Early in the 2014 season, the Kansas City Royals were slumping at the plate and critics were calling for the dismissal of manager Ned Yost.
But Yost was, typically, displaying confidence in and patience with the talented young core of players around which the Royals had been built. That confidence and that patience were eventually rewarded, as Kansas City broke a 29-year postseason drought and won the American League pennant.
And Yost himself was rewarded, with the Royals announcing Tuesday that he had been given a one-year contract extension through the 2016 season.
But earlier last season, the situation had seemed genuinely bleak. The Royals weren't hitting and the manager was a convenient target for any of the team's shortcomings. The criticism had become routine: He bunted too much. His lineup choices were based on hope rather than analysis. Yost was aware of the noise outside, but his faith in his players could not be diminished.
"Let other people freak out," Yost said. "Let them do that. Our job is to continue to work the baseball season every single day. I've been in this game a long time. I know that you're going to have ups and downs. I know there are going to be periods of time when it seems like we're never going to win another ballgame or we're never going to get another hit. And I also know that it can turn around and you can get on a nice run."
As we all know now, the Royals got on that "nice run" at the best of times. After qualifying for the postseason as a Wild Card team, they went 8-0 through three postseason rounds. They were eventually defeated in seven games in the World Series by the Giants and the historically terrific pitching of Madison Bumgarner.
But there was no denying what the Royals had accomplished. And there was also no denying that, whatever anybody thought of Yost as a manager, these Royals had played hard for him, had persevered through difficult times, and had eventually reached a place that 28 other clubs desperately wanted, but could not find.

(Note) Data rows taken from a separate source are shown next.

@[simp] theorem modLaunch_turns : (s.modLaunch k f).turns = s.turns := rfl
@[simp] theorem modLaunch_focus : (s.modLaunch k f).focus = s.focus := rfl
@[simp] theorem modLaunch_cur : (s.modLaunch k f).cur = s.cur := rfl
@[simp] theorem modLaunch_freeCtr : (s.modLaunch k f).freeCtr = s.freeCtr := rfl
@[simp] theorem modLaunch_nextId : (s.modLaunch k f).nextId = s.nextId := rfl
@[simp] theorem modLaunch_tick : (s.modLaunch k f).tick = s.tick := rfl
@[simp] theorem modLaunch_waves : (s.modLaunch k f).waves = s.waves := rfl
@[simp] theorem modLaunch_gangs : (s.modLaunch k f).gangs = s.gangs := rfl
@[simp] theorem modLaunch_launches : (s.modLaunch k f).launches = s.launches.map fun l => if l.slot = k then f l else l := rfl
@[simp] theorem modLaunch_seq : (s.modLaunch k f).seq = s.seq := rfl
@[simp] theorem modLaunch_deficits : (s.modLaunch k f).deficits = s.deficits := rfl
@[simp] theorem modLaunch_lastServed : (s.modLaunch k f).lastServed = s.lastServed := rfl
@[simp] theorem modLaunch_reservations : (s.modLaunch k f).reservations = s.reservations := rfl
@[simp] theorem modLaunch_holders : (s.modLaunch k f).holders = s.holders := rfl
@[simp] theorem modLaunch_systemAsids : (s.modLaunch k f).systemAsids = s.systemAsids := rfl
@[simp] theorem modLaunch_cores : (s.modLaunch k f).cores = s.cores := rfl
@[simp] theorem modLaunch_struck : (s.modLaunch k f).struck = s.struck := rfl
@[simp] theorem modLaunch_clusterTlbs : (s.modLaunch k f).clusterTlbs = s.clusterTlbs := rfl
@[simp] theorem modLaunch_homes : (s.modLaunch k f).homes = s.homes := rfl
@[simp] theorem modLaunch_messages : (s.modLaunch k f).messages = s.messages := rfl
@[simp] theorem modLaunch_releases : (s.modLaunch k f).releases = s.releases := rfl
@[simp] theorem modLaunch_lineWrites : (s.modLaunch k f).lineWrites = s.lineWrites := rfl
@[simp] theorem modLaunch_controllers : (s.modLaunch k f).controllers = s.controllers := rfl
@[simp] theorem modLaunch_mem : (s.modLaunch k f).mem = s.mem := rfl
@[simp] theorem modLaunch_regs : (s.modLaunch k f).regs = s.regs := rfl
@[simp] theorem modLaunch_tlbInvs : (s.modLaunch k f).tlbInvs = s.tlbInvs := rfl
@[simp] theorem modLaunch_reloads : (s.modLaunch k f).reloads = s.reloads := rfl
@[simp] theorem modLaunch_publishes : (s.modLaunch k f).publishes = s.publishes := rfl
@[simp] theorem modLaunch_hiddenFailed : (s.modLaunch k f).hiddenFailed = s.hiddenFailed := rfl
@[simp] theorem modLaunch_tasks : (s.modLaunch k f).tasks = s.tasks := rfl
@[simp] theorem modLaunch_readyOrder : (s.modLaunch k f).readyOrder = s.readyOrder := rfl
@[simp] theorem modLaunch_versions : (s.modLaunch k f).versions = s.versions := rfl
@[simp] theorem modLaunch_linkOps : (s.modLaunch k f).linkOps = s.linkOps := rfl
@[simp] theorem modLaunch_releaseRecords : (s.modLaunch k f).releaseRecords = s.releaseRecords := rfl
@[simp] theorem modLaunch_catDrops : (s.modLaunch k f).catDrops = s.catDrops := rfl
@[simp] theorem modLaunch_heldParks : (s.modLaunch k f).heldParks = s.heldParks := rfl
@[simp] theorem modLaunch_syscalls : (s.modLaunch k f).syscalls = s.syscalls := rfl
@[simp] theorem modLaunch_freezeRecords : (s.modLaunch k f).freezeRecords = s.freezeRecords := rfl
@[simp] theorem modLaunch_frozenMasters : (s.modLaunch k f).frozenMasters = s.frozenMasters := rfl
@[simp] theorem modLaunch_interrupts : (s.modLaunch k f).interrupts = s.interrupts := rfl
@[simp] theorem modLaunch_fabric : (s.modLaunch k f).fabric = s.fabric := rfl
@[simp] theorem modLaunch_device : (s.modLaunch k f).device = s.device := rfl
@[simp] theorem modLaunch_control : (s.modLaunch k f).control = s.control := rfl

end

section
variable (s : State) (pa : Nat) (x : DWord)

@[simp] theorem setReg_turns : (s.setReg pa x).turns = s.turns := rfl
@[simp] theorem setReg_focus : (s.setReg pa x).focus = s.focus := rfl
@[simp] theorem setReg_cur : (s.setReg pa x).cur = s.cur := rfl
@[simp] theorem setReg_freeCtr : (s.setReg pa x).freeCtr = s.freeCtr := rfl
@[simp] theorem setReg_nextId : (s.setReg pa x).nextId = s.nextId := rfl
@[simp] theorem setReg_tick : (s.setReg pa x).tick = s.tick := rfl
@[simp] theorem setReg_waves : (s.setReg pa x).waves = s.waves := rfl
@[simp] theorem setReg_gangs : (s.setReg pa x).gangs = s.gangs := rfl
@[simp] theorem setReg_launches : (s.setReg pa x).launches = s.launches := rfl
@[simp] theorem setReg_seq : (s.setReg pa x).seq = s.seq := rfl
@[simp] theorem setReg_deficits : (s.setReg pa x).deficits = s.deficits := rfl
@[simp] theorem setReg_lastServed : (s.setReg pa x).lastServed = s.lastServed := rfl
@[simp] theorem setReg_reservations : (s.setReg pa x).reservations = s.reservations := rfl
@[simp] theorem setReg_holders : (s.setReg pa x).holders = s.holders := rfl
@[simp] theorem setReg_systemAsids : (s.setReg pa x).systemAsids = s.systemAsids := rfl
@[simp] theorem setReg_cores : (s.setReg pa x).cores = s.cores := rfl
@[simp] theorem setReg_struck : (s.setReg pa x).struck = s.struck := rfl
@[simp] theorem setReg_clusterTlbs : (s.setReg pa x).clusterTlbs = s.clusterTlbs := rfl
@[simp] theorem setReg_homes : (s.setReg pa x).homes = s.homes := rfl
@[simp] theorem setReg_messages : (s.setReg pa x).messages = s.messages := rfl
@[simp] theorem setReg_releases : (s.setReg pa x).releases = s.releases := rfl
@[simp] theorem setReg_lineWrites : (s.setReg pa x).lineWrites = s.lineWrites := rfl
@[simp] theorem setReg_controllers : (s.setReg pa x).controllers = s.controllers := rfl
@[simp] theorem setReg_mem : (s.setReg pa x).mem = s.mem := rfl
@[simp] theorem setReg_regs : (s.setReg pa x).regs = SMap.set (regReset pa) s.regs pa x := rfl
@[simp] theorem setReg_tlbInvs : (s.setReg pa x).tlbInvs = s.tlbInvs := rfl
@[simp] theorem setReg_reloads : (s.setReg pa x).reloads = s.reloads := rfl
@[simp] theorem setReg_publishes : (s.setReg pa x).publishes = s.publishes := rfl
@[simp] theorem setReg_hiddenFailed : (s.setReg pa x).hiddenFailed = s.hiddenFailed := rfl
@[simp] theorem setReg_tasks : (s.setReg pa x).tasks = s.tasks := rfl
@[simp] theorem setReg_readyOrder : (s.setReg pa x).readyOrder = s.readyOrder := rfl
@[simp] theorem setReg_versions : (s.setReg pa x).versions = s.versions := rfl
@[simp] theorem setReg_linkOps : (s.setReg pa x).linkOps = s.linkOps := rfl
@[simp] theorem setReg_releaseRecords : (s.setReg pa x).releaseRecords = s.releaseRecords := rfl
@[simp] theorem setReg_catDrops : (s.setReg pa x).catDrops = s.catDrops := rfl
@[simp] theorem setReg_heldParks : (s.setReg pa x).heldParks = s.heldParks := rfl
@[simp] theorem setReg_syscalls : (s.setReg pa x).syscalls = s.syscalls := rfl
@[simp] theorem setReg_freezeRecords : (s.setReg pa x).freezeRecords = s.freezeRecords := rfl
@[simp] theorem setReg_frozenMasters : (s.setReg pa x).frozenMasters = s.frozenMasters := rfl
@[simp] theorem setReg_interrupts : (s.setReg pa x).interrupts = s.interrupts := rfl
@[simp] theorem setReg_fabric : (s.setReg pa x).fabric = s.fabric := rfl
@[simp] theorem setReg_device : (s.setReg pa x).device = s.device := rfl
@[simp] theorem setReg_control : (s.setReg pa x).control = s.control := rfl

end

section
variable (s : State) (i : Interrupt)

So Tuesday, Royals general manager Dayton Moore made the announcement that Yost had been extended. Yost's contract is now in synch with Moore's, which also runs through 2016.
"Ned's a done a terrific job," Moore said. "He came to our organization at a point in time when I think we needed to be re-energized, and Ned brought a lot of hope and optimism. Ned's one of the best leaders I've ever worked with. … Those are the character traits we believe are very important for a Major League manager.
"I can't say enough about how he managed the team and related to our fan base … throughout the playoffs. It was done really well, and we all saw the real Ned during that time."
The "real Ned" turns out to be much more adept at dealing with the media, for instance, than he was during his tenure as Brewers manager. He has become more open. His sense of humor is readily on display.
But in Milwaukee, too, Yost managed a team all the way from the edge of oblivion to the brink of the postseason. In 2008, with two weeks left in the regular season, with the Brewers about to qualify for the postseason as a Wild Card team, Yost was dismissed.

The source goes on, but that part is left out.